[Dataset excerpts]
★ ★ ★ ★ ★ ★ ★

/-! ### Reset and invariants -/

/-- The state after power-on (10_state.md R38, 70_reset_and_hazards.md R340; cycle_count = 0 is the spec's decision
D21). The empty memory and window lists are the model's choice: log entries 1 and 2. -/
def Obligations.ResetState : Prop :=
  (∀ r, State.reset.reg8 r = 0x00) ∧ State.reset.f = 0x00 ∧ State.reset.sp = 0xFFFE ∧ State.reset.pc = 0x0100 ∧
  State.reset.ime = true ∧ State.reset.mode = .running ∧ State.reset.cycleCount = 0 ∧
  State.reset.af = 0x0000 ∧ (∀ p, p ≠ .sp → State.reset.pair p = 0x0000) ∧
  ∀ a, State.reset.bus.kindAt a = .ram ∧ State.reset.byteAt a = 0x00

/-- The invariant holds after power-on. -/
def Obligations.ResetSatisfiesInvariant : Prop := State.reset.Inv

/-- Every step keeps the invariant: the low nibble of F is 0, memory is in its canonical form, and the only error ever
recorded is IllegalOpcode, of one of the eleven bytes, fetched just before PC (10_state.md R23; 60_exceptions.md R301,
R303, R306). -/
def Obligations.StepKeepsInvariant : Prop :=
  ∀ s t : State, s.Inv → step s = .next t → t.Inv

/-- "No operation can leave F's low nibble non-zero": F and AF read with a zero low nibble, every write of F stores
`v & 0xF0`, and every instruction keeps the low nibble zero (10_state.md R23). -/
def Obligations.LowNibbleOfFIsZero : Prop :=
  (∀ s : State, s.readF &&& 0x0F = 0 ∧ s.af &&& 0x000F = 0) ∧
  (∀ (s : State) (v : Byte), (s.writeF v).f = v &&& 0xF0) ∧
  (∀ (s : State) (w : Word), ((s.setStackPair .af w).f).toNat = w.toNat % 256 - w.toNat % 16) ∧
  ∀ (i : Instr) (s : State), s.f &&& 0x0F = 0 → ∃ t, exec i s = .next t ∧ t.f &&& 0x0F = 0

/-- The flag policy of every row holds: a flag the table calls set is 1 after, reset is 0, unaffected is as before
(10_state.md R25, and the flags column of opcode_table.json). -/
def Obligations.FlagPolicyHolds : Prop :=
  ∀ (i : Instr) (policy : FlagPolicy) (s : State), i.flagPolicy = some policy →
    ∃ t, exec i s = .next t ∧ EffectHolds policy.z s.zf t.zf ∧ EffectHolds policy.n s.nf t.nf ∧
      EffectHolds policy.h s.hf t.hf ∧ EffectHolds policy.c s.cf t.cf

/-- The cycles of an instruction are 4 for each bus access and 4 for each internal cycle, of which there are at most
two; the trace only grows, and the bus's windows stay (70_reset_and_hazards.md R350, R351, R353). -/
def Obligations.CyclesAreAccessesAndInternal : Prop :=
  ∀ (i : Instr) (s : State), ∃ t accesses internal, exec i s = .next t ∧ internal ≤ 2 ∧
    t.bus.trace = accesses ++ s.bus.trace ∧ t.bus.regions = s.bus.regions ∧
    t.cycleCount = s.cycleCount + 4 * (accesses.length + internal)

/-- cycle_count increases at every step, and no instruction reads it: started from another count, an instruction does
the same and adds the same (10_state.md R32). -/
def Obligations.CycleCountOnlyCounts : Prop :=
  (∀ s t : State, step s = .next t → s.cycleCount < t.cycleCount) ∧
  ∀ (i : Instr) (s : State) (n : Nat), ∃ t, exec i s = .next t ∧ s.cycleCount ≤ t.cycleCount ∧
    exec i { s with cycleCount := n } = .next { t with cycleCount := n + (t.cycleCount - s.cycleCount) }

/-- ime is written only by DI (0), EI and RETI (1), and read by no instruction: started with another ime, an instruction
does the same (10_state.md R30; that nothing in the block reads it is the spec's decision D16). -/
def Obligations.ImeIsWrittenByThreeAndReadByNone : Prop :=
  ∀ (i : Instr) (s : State) (v : Bool), ∃ t, exec i s = .next t ∧
    (¬ WritesIme i → t.ime = s.ime ∧ exec i { s with ime := v } = .next { t with ime := v }) ∧
    (WritesIme i → (t.ime = true ↔ i ≠ .di) ∧ exec i { s with ime := v } = .next t)

/-- Only HALT, STOP and the illegal bytes change the mode, to Halted, Stopped and Faulted(IllegalOpcode) of the byte and
its address; every other instruction completes with no error (10_state.md R31, 48_system.md R281, R282, R286,
60_exceptions.md R302, R304, R305, the spec's decision D7). That exec answers a next state in mode Faulted is the model's
choice: log entry 5. -/
def Obligations.ModeWriters : Prop :=
  ∀ (i : Instr) (s : State), ∃ t, exec i s = .next t ∧
    (i = .halt → t.mode = .halted) ∧ ((∃ x, i = .stop x) → t.mode = .stopped) ∧
    (∀ op, (i, op) ∈ Row.illegal → t.mode = .faulted (.illegalOpcode op (s.pc - 1))) ∧
    (i ≠ .halt → (∀ x, i ≠ .stop x) → (∀ op, (i, op) ∉ Row.illegal) → t.mode = s.mode)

★ ★ ★ ★ ★ ★ ★

▶ _Your goal_: Your answer should be the lines of the records that include the word "memory".

▶ _Result below_:
D21). The empty memory and window lists are the model's choice: log entries 1 and 2. -/
/-- Every step keeps the invariant: the low nibble of F is 0, memory is in its canonical form, and the only error ever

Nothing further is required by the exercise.